Task directions: Among the records that follow, find the line with "theorem exec_ldx (o" and the line with "theorem exec_pha : exec". Set down those lines and all lines between them exactly, without adding anything.

Stored data:
-- ==== Sys2Proof/Laws/Exec.lean ====
section
/-! SUPPORT. Each instruction's answer as one call of `retire`, so that no later proof unfolds `exec` or a meaning; and what
follows for all instructions together. -/

namespace Sys2Proof.Machine

variable (s : State)

theorem exec_adc (o : ReadArg) : exec (.adc o) s = retire .adc o.mode (s.readCrosses o) 0 (s.accumulate (addWithCarry s.a (s.readOperand o) (s.flag .c))) := rfl
theorem exec_sbc (o : ReadArg) : exec (.sbc o) s = retire .sbc o.mode (s.readCrosses o) 0 (s.accumulate (subWithBorrow s.a (s.readOperand o) (s.flag .c))) := rfl
theorem exec_and (o : ReadArg) : exec (.and o) s = retire .and o.mode (s.readCrosses o) 0 (s.loadA (s.a &&& s.readOperand o)) := rfl
theorem exec_ora (o : ReadArg) : exec (.ora o) s = retire .ora o.mode (s.readCrosses o) 0 (s.loadA (s.a ||| s.readOperand o)) := rfl
theorem exec_eor (o : ReadArg) : exec (.eor o) s = retire .eor o.mode (s.readCrosses o) 0 (s.loadA (s.a ^^^ s.readOperand o)) := rfl
theorem exec_bit (o : MemArg) : exec (.bit o) s = retire .bit o.mode (s.crosses o) 0 (((s.setFlag .z (s.a &&& (s.memOperand o) == 0)).setFlag .n ((s.memOperand o).getLsbD 7)).setFlag .v ((s.memOperand o).getLsbD 6)) := rfl
theorem exec_cmp (o : ReadArg) : exec (.cmp o) s = retire .cmp o.mode (s.readCrosses o) 0 (s.setCompare (compareWith s.a (s.readOperand o))) := rfl
theorem exec_cpx (o : ReadArg) : exec (.cpx o) s = retire .cpx o.mode (s.readCrosses o) 0 (s.setCompare (compareWith s.x (s.readOperand o))) := rfl
theorem exec_cpy (o : ReadArg) : exec (.cpy o) s = retire .cpy o.mode (s.readCrosses o) 0 (s.setCompare (compareWith s.y (s.readOperand o))) := rfl
theorem exec_asl (o : ShiftArg) : exec (.asl o) s = retire .asl o.mode (s.shiftCrosses o) 0 ((s.writeBack o (shiftLeft (s.shiftOperand o)).val).setShift (shiftLeft (s.shiftOperand o))) := rfl
theorem exec_lsr (o : ShiftArg) : exec (.lsr o) s = retire .lsr o.mode (s.shiftCrosses o) 0 ((s.writeBack o (shiftRight (s.shiftOperand o)).val).setShift (shiftRight (s.shiftOperand o))) := rfl
theorem exec_rol (o : ShiftArg) : exec (.rol o) s = retire .rol o.mode (s.shiftCrosses o) 0 ((s.writeBack o (rotateLeft (s.shiftOperand o) (s.flag .c)).val).setShift (rotateLeft (s.shiftOperand o) (s.flag .c))) := rfl
theorem exec_ror (o : ShiftArg) : exec (.ror o) s = retire .ror o.mode (s.shiftCrosses o) 0 ((s.writeBack o (rotateRight (s.shiftOperand o) (s.flag .c)).val).setShift (rotateRight (s.shiftOperand o) (s.flag .c))) := rfl
theorem exec_inc (o : MemArg) : exec (.inc o) s = retire .inc o.mode (s.crosses o) 0 ((s.writeByte (s.effAddr o) (s.memOperand o + 1)).setNZ (s.memOperand o + 1)) := rfl
theorem exec_dec (o : MemArg) : exec (.dec o) s = retire .dec o.mode (s.crosses o) 0 ((s.writeByte (s.effAddr o) (s.memOperand o - 1)).setNZ (s.memOperand o - 1)) := rfl
theorem exec_inx : exec .inx s = retire .inx .imp false 0 (s.loadX (s.x + 1)) := rfl
theorem exec_iny : exec .iny s = retire .iny .imp false 0 (s.loadY (s.y + 1)) := rfl
theorem exec_dex : exec .dex s = retire .dex .imp false 0 (s.loadX (s.x - 1)) := rfl
theorem exec_dey : exec .dey s = retire .dey .imp false 0 (s.loadY (s.y - 1)) := rfl
theorem exec_lda (o : ReadArg) : exec (.lda o) s = retire .lda o.mode (s.readCrosses o) 0 (s.loadA (s.readOperand o)) := rfl
theorem exec_ldx (o : ReadArg) : exec (.ldx o) s = retire .ldx o.mode (s.readCrosses o) 0 (s.loadX (s.readOperand o)) := rfl
theorem exec_ldy (o : ReadArg) : exec (.ldy o) s = retire .ldy o.mode (s.readCrosses o) 0 (s.loadY (s.readOperand o)) := rfl
theorem exec_sta (o : MemArg) : exec (.sta o) s = retire .sta o.mode (s.crosses o) 0 (s.writeByte (s.effAddr o) s.a) := rfl
theorem exec_stx (o : MemArg) : exec (.stx o) s = retire .stx o.mode (s.crosses o) 0 (s.writeByte (s.effAddr o) s.x) := rfl
theorem exec_sty (o : MemArg) : exec (.sty o) s = retire .sty o.mode (s.crosses o) 0 (s.writeByte (s.effAddr o) s.y) := rfl
theorem exec_tax : exec .tax s = retire .tax .imp false 0 (s.loadX s.a) := rfl
theorem exec_tay : exec .tay s = retire .tay .imp false 0 (s.loadY s.a) := rfl
theorem exec_txa : exec .txa s = retire .txa .imp false 0 (s.loadA s.x) := rfl
theorem exec_tya : exec .tya s = retire .tya .imp false 0 (s.loadA s.y) := rfl
theorem exec_tsx : exec .tsx s = retire .tsx .imp false 0 (s.loadX s.sp) := rfl
theorem exec_txs : exec .txs s = retire .txs .imp false 0 (s.setSp s.x) := rfl
theorem exec_pha : exec .pha s = retire .pha .imp false 0 (s.push8 s.a) := rfl
theorem exec_php : exec .php s = retire .php .imp false 0 (s.push8 s.readP) := rfl
theorem exec_pla : exec .pla s = retire .pla .imp false 0 (s.pull8.2.loadA s.pull8.1) := rfl
theorem exec_plp : exec .plp s = retire .plp .imp false 0 (s.pull8.2.writeP s.pull8.1) := rfl
theorem exec_clc : exec .clc s = retire .clc .imp false 0 (s.setFlag .c false) := rfl
theorem exec_sec : exec .sec s = retire .sec .imp false 0 (s.setFlag .c true) := rfl
theorem exec_cli : exec .cli s = retire .cli .imp false 0 (s.setFlag .i false) := rfl
theorem exec_sei : exec .sei s = retire .sei .imp false 0 (s.setFlag .i true) := rfl
theorem exec_clv : exec .clv s = retire .clv .imp false 0 (s.setFlag .v false) := rfl
theorem exec_cld : exec .cld s = retire .cld .imp false 0 (s.setFlag .d false) := rfl
theorem exec_sed : exec .sed s = retire .sed .imp false 0 (s.setFlag .d true) := rfl
theorem exec_bcc (off : Byte) : exec (.bcc off) s = branch .bcc (s.flag .c == false) off s := rfl
theorem exec_bcs (off : Byte) : exec (.bcs off) s = branch .bcs (s.flag .c == true) off s := rfl
theorem exec_beq (off : Byte) : exec (.beq off) s = branch .beq (s.flag .z == true) off s := rfl
theorem exec_bne (off : Byte) : exec (.bne off) s = branch .bne (s.flag .z == false) off s := rfl
theorem exec_bmi (off : Byte) : exec (.bmi off) s = branch .bmi (s.flag .n == true) off s := rfl
theorem exec_bpl (off : Byte) : exec (.bpl off) s = branch .bpl (s.flag .n == false) off s := rfl
theorem exec_bvc (off : Byte) : exec (.bvc off) s = branch .bvc (s.flag .v == false) off s := rfl
theorem exec_bvs (off : Byte) : exec (.bvs off) s = branch .bvs (s.flag .v == true) off s := rfl
theorem exec_jmp (o : MemArg) : exec (.jmp o) s = retire .jmp o.mode (s.crosses o) 0 (s.setPc (s.effAddr o)) := rfl
theorem exec_jsr (target : Word) : exec (.jsr target) s = retire .jsr .abs false 0 ((s.pushWord (s.pc - 1)).setPc target) := rfl
theorem exec_rts : exec .rts s = retire .rts .imp false 0 (s.pullWord.2.setPc (s.pullWord.1 + 1)) := rfl
theorem exec_brk : exec .brk s = retire .brk .imp false 0 ((s.setPc (s.pc + BitVec.ofNat 16 s.cfg.brkPad.val)).enter irqVector) := rfl
theorem exec_rti : exec .rti s = retire .rti .imp false 0 s.returnFromEntry := rfl
theorem exec_nop : exec .nop s = retire .nop .imp false 0 s := rfl

theorem exec_unknown (b : Byte) :
    exec (.unknown b) s =
      if unassignedBytes.contains b then .next (s.setCyc (baseCost s.cfg b)) else .fault .invalidOperation := rfl

/-- Everything a branch can do (R180). -/
theorem branch_eq (o : Op) (cond : Bool) (off : Byte) :
    branch o cond off s =
      retire o .rel false (if cond then 1 + (pagesDiffer (s.pc + sext16 off) s.pc).toNat else 0)
        (s.setPc (if cond then s.pc + sext16 off else s.pc)) := by
  cases cond <;> rfl

/-- Every instruction but UNKNOWN ends in one call of `retire` at its own operation and mode. -/
theorem exec_retire (i : Instr) (h : i.op ≠ .unknown) :
    ∃ u cross extra, exec i s = retire i.op i.mode cross extra u := by
  cases i with
  | unknown b => exact absurd rfl h
  | bcc off => exact ⟨_, _, _, (exec_bcc s off).trans (branch_eq ..)⟩
  | bcs off => exact ⟨_, _, _, (exec_bcs s off).trans (branch_eq ..)⟩
  | beq off => exact ⟨_, _, _, (exec_beq s off).trans (branch_eq ..)⟩
  | bne off => exact ⟨_, _, _, (exec_bne s off).trans (branch_eq ..)⟩
  | bmi off => exact ⟨_, _, _, (exec_bmi s off).trans (branch_eq ..)⟩
  | bpl off => exact ⟨_, _, _, (exec_bpl s off).trans (branch_eq ..)⟩
  | bvc off => exact ⟨_, _, _, (exec_bvc s off).trans (branch_eq ..)⟩
  | bvs off => exact ⟨_, _, _, (exec_bvs s off).trans (branch_eq ..)⟩
  | _ => exact ⟨_, _, _, rfl⟩

end Sys2Proof.Machine
end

Reply to the task:
theorem exec_ldx (o : ReadArg) : exec (.ldx o) s = retire .ldx o.mode (s.readCrosses o) 0 (s.loadX (s.readOperand o)) := rfl
theorem exec_ldy (o : ReadArg) : exec (.ldy o) s = retire .ldy o.mode (s.readCrosses o) 0 (s.loadY (s.readOperand o)) := rfl
theorem exec_sta (o : MemArg) : exec (.sta o) s = retire .sta o.mode (s.crosses o) 0 (s.writeByte (s.effAddr o) s.a) := rfl
theorem exec_stx (o : MemArg) : exec (.stx o) s = retire .stx o.mode (s.crosses o) 0 (s.writeByte (s.effAddr o) s.x) := rfl
theorem exec_sty (o : MemArg) : exec (.sty o) s = retire .sty o.mode (s.crosses o) 0 (s.writeByte (s.effAddr o) s.y) := rfl
theorem exec_tax : exec .tax s = retire .tax .imp false 0 (s.loadX s.a) := rfl
theorem exec_tay : exec .tay s = retire .tay .imp false 0 (s.loadY s.a) := rfl
theorem exec_txa : exec .txa s = retire .txa .imp false 0 (s.loadA s.x) := rfl
theorem exec_tya : exec .tya s = retire .tya .imp false 0 (s.loadA s.y) := rfl
theorem exec_tsx : exec .tsx s = retire .tsx .imp false 0 (s.loadX s.sp) := rfl
theorem exec_txs : exec .txs s = retire .txs .imp false 0 (s.setSp s.x) := rfl
theorem exec_pha : exec .pha s = retire .pha .imp false 0 (s.push8 s.a) := rfl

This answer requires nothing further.